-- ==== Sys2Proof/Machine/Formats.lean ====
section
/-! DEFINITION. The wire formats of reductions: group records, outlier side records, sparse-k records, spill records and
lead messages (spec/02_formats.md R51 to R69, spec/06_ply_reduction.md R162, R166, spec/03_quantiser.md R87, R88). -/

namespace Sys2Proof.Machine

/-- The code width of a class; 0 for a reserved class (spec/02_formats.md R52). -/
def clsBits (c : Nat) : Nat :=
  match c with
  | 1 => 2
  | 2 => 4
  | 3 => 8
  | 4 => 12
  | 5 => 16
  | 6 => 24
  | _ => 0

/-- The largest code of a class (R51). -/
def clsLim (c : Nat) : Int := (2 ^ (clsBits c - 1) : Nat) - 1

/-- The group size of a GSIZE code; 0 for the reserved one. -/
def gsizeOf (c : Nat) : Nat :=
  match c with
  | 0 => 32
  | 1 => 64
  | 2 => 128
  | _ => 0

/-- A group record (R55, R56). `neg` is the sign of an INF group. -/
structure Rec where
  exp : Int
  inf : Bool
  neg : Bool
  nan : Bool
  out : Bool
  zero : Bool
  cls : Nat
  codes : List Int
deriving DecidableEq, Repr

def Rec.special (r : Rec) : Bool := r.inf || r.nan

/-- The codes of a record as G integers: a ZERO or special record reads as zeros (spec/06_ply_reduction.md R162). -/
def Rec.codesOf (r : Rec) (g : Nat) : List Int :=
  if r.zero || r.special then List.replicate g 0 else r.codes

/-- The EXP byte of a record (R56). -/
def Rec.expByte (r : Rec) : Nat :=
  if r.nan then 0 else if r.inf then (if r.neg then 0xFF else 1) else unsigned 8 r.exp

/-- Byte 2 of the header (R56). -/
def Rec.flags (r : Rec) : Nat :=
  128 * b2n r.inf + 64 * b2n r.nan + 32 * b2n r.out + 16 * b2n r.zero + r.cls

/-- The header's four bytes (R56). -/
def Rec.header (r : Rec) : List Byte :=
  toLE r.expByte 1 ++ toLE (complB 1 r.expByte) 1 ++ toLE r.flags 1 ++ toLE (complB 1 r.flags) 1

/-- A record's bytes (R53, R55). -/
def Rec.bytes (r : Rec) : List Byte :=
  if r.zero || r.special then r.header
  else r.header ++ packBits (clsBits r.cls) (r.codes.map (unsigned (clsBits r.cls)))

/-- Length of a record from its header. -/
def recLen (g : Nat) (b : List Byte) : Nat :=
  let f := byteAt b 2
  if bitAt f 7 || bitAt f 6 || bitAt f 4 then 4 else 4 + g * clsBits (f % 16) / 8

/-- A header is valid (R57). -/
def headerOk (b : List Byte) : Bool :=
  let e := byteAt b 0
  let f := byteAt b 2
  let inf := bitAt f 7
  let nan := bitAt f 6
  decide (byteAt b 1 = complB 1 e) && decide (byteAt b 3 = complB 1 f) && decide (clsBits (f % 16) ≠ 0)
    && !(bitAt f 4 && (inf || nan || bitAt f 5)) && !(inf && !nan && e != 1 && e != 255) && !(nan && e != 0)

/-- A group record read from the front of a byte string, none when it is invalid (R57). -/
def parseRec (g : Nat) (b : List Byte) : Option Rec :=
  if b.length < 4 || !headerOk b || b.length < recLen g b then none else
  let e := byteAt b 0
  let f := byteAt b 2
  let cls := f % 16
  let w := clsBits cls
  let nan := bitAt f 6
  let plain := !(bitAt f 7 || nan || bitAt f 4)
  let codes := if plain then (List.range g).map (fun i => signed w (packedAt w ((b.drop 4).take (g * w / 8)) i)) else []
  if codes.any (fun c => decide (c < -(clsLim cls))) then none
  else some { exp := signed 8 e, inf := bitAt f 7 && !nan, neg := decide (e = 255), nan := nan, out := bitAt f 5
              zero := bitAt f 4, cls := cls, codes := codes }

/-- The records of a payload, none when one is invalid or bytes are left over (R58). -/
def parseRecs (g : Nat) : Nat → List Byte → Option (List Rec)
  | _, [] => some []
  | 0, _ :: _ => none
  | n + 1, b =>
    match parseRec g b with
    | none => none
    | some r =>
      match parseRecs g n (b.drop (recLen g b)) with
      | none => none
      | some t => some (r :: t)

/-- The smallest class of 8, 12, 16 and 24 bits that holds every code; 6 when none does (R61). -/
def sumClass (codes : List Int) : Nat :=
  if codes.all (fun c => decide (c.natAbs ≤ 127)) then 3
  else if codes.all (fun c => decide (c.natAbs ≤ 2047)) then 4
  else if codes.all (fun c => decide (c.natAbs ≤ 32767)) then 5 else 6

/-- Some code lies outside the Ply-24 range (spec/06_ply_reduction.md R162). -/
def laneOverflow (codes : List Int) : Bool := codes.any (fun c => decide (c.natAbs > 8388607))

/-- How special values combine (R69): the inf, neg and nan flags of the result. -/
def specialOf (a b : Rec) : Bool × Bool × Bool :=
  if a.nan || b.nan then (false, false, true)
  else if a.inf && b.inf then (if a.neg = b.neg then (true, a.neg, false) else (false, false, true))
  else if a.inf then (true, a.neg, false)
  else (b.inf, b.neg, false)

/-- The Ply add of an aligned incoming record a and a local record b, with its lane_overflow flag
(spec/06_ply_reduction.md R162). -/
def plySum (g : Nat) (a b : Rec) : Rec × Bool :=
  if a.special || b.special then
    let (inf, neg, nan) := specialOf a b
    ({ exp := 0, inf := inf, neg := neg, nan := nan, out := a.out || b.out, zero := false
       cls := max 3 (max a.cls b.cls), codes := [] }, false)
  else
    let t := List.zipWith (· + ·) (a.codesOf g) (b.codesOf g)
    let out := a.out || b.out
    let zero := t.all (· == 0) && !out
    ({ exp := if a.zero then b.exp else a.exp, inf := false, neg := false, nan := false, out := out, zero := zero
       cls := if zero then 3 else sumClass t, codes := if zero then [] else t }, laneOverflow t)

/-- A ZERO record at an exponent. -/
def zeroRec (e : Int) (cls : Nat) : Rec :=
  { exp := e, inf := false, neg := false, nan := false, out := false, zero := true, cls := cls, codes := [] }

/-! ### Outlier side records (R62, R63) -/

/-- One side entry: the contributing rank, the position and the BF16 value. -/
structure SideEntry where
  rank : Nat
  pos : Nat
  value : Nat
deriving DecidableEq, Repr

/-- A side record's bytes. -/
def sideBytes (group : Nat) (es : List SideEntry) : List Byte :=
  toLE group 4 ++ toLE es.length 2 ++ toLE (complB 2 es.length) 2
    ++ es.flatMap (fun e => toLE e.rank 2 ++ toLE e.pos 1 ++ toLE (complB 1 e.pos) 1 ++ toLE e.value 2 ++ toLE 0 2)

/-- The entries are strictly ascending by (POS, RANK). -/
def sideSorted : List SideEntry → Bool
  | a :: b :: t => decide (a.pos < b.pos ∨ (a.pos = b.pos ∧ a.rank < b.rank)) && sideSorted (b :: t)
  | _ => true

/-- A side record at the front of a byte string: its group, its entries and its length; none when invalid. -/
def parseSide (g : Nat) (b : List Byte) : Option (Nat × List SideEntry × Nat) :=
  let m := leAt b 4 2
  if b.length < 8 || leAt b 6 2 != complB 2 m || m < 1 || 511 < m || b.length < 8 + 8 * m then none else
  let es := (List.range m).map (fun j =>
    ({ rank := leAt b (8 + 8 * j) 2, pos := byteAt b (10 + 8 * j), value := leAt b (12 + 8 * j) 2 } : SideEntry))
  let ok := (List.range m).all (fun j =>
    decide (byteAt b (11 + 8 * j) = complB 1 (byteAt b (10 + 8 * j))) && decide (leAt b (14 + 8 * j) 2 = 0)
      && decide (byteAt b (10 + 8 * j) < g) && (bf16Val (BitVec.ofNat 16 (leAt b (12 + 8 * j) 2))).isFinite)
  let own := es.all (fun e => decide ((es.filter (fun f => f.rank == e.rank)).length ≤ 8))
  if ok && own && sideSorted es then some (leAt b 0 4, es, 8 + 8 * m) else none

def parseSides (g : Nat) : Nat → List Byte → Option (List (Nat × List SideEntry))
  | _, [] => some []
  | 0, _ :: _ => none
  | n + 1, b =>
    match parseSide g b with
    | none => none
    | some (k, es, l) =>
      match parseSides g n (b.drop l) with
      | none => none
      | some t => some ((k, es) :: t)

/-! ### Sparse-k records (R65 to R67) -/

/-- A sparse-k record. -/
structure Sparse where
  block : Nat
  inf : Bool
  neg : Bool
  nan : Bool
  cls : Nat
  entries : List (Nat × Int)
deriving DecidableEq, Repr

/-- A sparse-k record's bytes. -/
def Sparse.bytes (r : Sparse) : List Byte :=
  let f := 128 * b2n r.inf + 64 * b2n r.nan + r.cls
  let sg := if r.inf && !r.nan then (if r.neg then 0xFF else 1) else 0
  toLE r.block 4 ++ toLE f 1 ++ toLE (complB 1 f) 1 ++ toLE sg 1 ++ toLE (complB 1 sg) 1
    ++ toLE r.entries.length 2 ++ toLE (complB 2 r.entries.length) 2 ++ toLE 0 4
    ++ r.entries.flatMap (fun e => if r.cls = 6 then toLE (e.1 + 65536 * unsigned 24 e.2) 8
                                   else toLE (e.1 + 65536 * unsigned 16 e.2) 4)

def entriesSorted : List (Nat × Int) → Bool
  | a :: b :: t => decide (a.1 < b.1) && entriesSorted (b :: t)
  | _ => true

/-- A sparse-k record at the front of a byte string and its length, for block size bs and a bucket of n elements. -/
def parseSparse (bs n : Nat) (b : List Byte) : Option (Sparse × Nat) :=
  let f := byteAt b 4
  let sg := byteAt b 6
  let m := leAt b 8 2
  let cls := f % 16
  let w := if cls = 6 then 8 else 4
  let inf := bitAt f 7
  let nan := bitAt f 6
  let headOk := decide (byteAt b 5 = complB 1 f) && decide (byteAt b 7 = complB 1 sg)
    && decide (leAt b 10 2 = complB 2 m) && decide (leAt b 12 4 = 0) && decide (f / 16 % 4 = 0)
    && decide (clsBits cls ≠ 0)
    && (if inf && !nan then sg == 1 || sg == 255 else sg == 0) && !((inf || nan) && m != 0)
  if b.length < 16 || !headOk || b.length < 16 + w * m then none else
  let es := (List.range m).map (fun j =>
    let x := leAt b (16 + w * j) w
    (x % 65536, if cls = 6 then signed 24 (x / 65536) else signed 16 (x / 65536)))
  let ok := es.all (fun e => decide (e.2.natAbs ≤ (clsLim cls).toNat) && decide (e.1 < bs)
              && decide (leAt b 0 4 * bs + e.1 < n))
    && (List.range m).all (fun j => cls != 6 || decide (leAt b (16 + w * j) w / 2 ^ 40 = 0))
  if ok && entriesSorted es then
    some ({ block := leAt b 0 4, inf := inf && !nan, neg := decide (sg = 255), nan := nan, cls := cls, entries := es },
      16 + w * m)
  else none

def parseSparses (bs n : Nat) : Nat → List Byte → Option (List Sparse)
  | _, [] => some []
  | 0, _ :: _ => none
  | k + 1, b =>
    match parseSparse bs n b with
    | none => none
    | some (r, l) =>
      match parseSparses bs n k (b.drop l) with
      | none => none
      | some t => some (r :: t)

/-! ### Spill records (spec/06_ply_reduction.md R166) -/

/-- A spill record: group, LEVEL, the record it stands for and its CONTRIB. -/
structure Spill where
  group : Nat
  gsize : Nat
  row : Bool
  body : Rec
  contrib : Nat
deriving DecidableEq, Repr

§ §

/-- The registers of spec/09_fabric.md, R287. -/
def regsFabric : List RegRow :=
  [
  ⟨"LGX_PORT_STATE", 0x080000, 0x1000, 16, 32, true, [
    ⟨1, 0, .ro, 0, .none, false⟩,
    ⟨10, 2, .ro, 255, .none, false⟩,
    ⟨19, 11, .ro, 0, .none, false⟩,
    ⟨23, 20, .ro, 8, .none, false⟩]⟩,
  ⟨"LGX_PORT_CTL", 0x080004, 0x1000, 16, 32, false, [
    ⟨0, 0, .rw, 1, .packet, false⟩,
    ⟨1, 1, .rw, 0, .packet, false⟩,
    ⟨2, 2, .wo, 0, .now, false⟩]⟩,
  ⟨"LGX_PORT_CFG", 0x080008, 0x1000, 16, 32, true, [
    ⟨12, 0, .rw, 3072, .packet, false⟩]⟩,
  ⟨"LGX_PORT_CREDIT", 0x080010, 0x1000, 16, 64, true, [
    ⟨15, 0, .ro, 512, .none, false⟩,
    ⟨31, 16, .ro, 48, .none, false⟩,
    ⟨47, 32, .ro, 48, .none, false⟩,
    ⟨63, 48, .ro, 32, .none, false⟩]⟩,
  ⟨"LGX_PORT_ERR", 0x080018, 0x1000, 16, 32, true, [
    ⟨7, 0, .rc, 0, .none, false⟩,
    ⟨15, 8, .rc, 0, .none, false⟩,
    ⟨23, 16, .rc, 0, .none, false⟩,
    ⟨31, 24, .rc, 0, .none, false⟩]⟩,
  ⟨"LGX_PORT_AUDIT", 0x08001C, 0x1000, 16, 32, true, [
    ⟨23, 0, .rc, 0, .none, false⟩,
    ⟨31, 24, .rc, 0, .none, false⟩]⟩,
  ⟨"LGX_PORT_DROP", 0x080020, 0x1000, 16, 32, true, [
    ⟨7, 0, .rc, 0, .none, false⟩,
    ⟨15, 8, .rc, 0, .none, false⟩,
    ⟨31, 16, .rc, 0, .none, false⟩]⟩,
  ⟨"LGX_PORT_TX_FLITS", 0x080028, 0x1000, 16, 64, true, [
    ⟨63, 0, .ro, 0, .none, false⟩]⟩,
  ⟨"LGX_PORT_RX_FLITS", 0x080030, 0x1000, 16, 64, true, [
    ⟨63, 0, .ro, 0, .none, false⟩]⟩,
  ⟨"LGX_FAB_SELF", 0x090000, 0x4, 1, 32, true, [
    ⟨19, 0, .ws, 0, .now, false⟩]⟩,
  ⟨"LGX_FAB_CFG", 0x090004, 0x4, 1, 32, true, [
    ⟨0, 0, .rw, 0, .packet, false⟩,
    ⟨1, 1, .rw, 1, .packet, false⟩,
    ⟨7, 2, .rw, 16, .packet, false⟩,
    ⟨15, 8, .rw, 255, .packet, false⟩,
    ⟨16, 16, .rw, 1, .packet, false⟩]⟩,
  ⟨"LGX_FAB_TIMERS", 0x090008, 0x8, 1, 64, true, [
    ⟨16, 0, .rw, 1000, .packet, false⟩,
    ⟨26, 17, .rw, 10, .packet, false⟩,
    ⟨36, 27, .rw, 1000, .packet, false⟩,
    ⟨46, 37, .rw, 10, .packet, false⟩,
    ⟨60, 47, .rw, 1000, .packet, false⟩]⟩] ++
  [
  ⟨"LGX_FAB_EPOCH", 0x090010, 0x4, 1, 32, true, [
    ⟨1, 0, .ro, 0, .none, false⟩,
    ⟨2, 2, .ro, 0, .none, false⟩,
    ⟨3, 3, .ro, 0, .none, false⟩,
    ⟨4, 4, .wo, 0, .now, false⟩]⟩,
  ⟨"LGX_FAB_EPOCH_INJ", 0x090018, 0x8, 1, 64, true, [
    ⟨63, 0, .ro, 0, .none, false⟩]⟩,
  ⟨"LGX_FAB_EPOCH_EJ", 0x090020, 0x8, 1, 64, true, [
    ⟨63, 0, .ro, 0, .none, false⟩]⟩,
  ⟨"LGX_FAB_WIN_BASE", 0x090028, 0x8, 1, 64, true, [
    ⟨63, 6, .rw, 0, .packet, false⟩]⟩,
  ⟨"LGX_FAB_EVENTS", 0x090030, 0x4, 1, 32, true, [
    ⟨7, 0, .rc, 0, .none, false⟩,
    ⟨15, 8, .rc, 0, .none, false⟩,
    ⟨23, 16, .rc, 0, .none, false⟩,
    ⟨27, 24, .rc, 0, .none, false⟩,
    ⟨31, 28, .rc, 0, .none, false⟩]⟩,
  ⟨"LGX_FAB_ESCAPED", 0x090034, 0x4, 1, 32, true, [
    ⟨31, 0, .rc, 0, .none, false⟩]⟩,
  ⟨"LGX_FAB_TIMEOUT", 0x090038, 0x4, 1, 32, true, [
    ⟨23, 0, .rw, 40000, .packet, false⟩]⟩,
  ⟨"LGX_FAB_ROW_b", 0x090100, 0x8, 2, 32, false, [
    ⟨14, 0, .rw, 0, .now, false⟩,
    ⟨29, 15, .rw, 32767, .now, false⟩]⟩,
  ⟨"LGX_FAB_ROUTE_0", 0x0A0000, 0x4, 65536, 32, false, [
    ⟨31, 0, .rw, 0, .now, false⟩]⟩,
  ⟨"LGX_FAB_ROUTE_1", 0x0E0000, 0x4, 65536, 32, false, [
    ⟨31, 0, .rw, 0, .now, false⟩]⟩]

§ §

Requirement | Using the material above, transcribe exactly the lines from the line with "(R53, R55). -/" to the line with "invalid (R57). -/"; both count, and nothing else goes in.

Expected answer |
/-- A record's bytes (R53, R55). -/
def Rec.bytes (r : Rec) : List Byte :=
  if r.zero || r.special then r.header
  else r.header ++ packBits (clsBits r.cls) (r.codes.map (unsigned (clsBits r.cls)))

/-- Length of a record from its header. -/
def recLen (g : Nat) (b : List Byte) : Nat :=
  let f := byteAt b 2
  if bitAt f 7 || bitAt f 6 || bitAt f 4 then 4 else 4 + g * clsBits (f % 16) / 8

/-- A header is valid (R57). -/
def headerOk (b : List Byte) : Bool :=
  let e := byteAt b 0
  let f := byteAt b 2
  let inf := bitAt f 7
  let nan := bitAt f 6
  decide (byteAt b 1 = complB 1 e) && decide (byteAt b 3 = complB 1 f) && decide (clsBits (f % 16) ≠ 0)
    && !(bitAt f 4 && (inf || nan || bitAt f 5)) && !(inf && !nan && e != 1 && e != 255) && !(nan && e != 0)

/-- A group record read from the front of a byte string, none when it is invalid (R57). -/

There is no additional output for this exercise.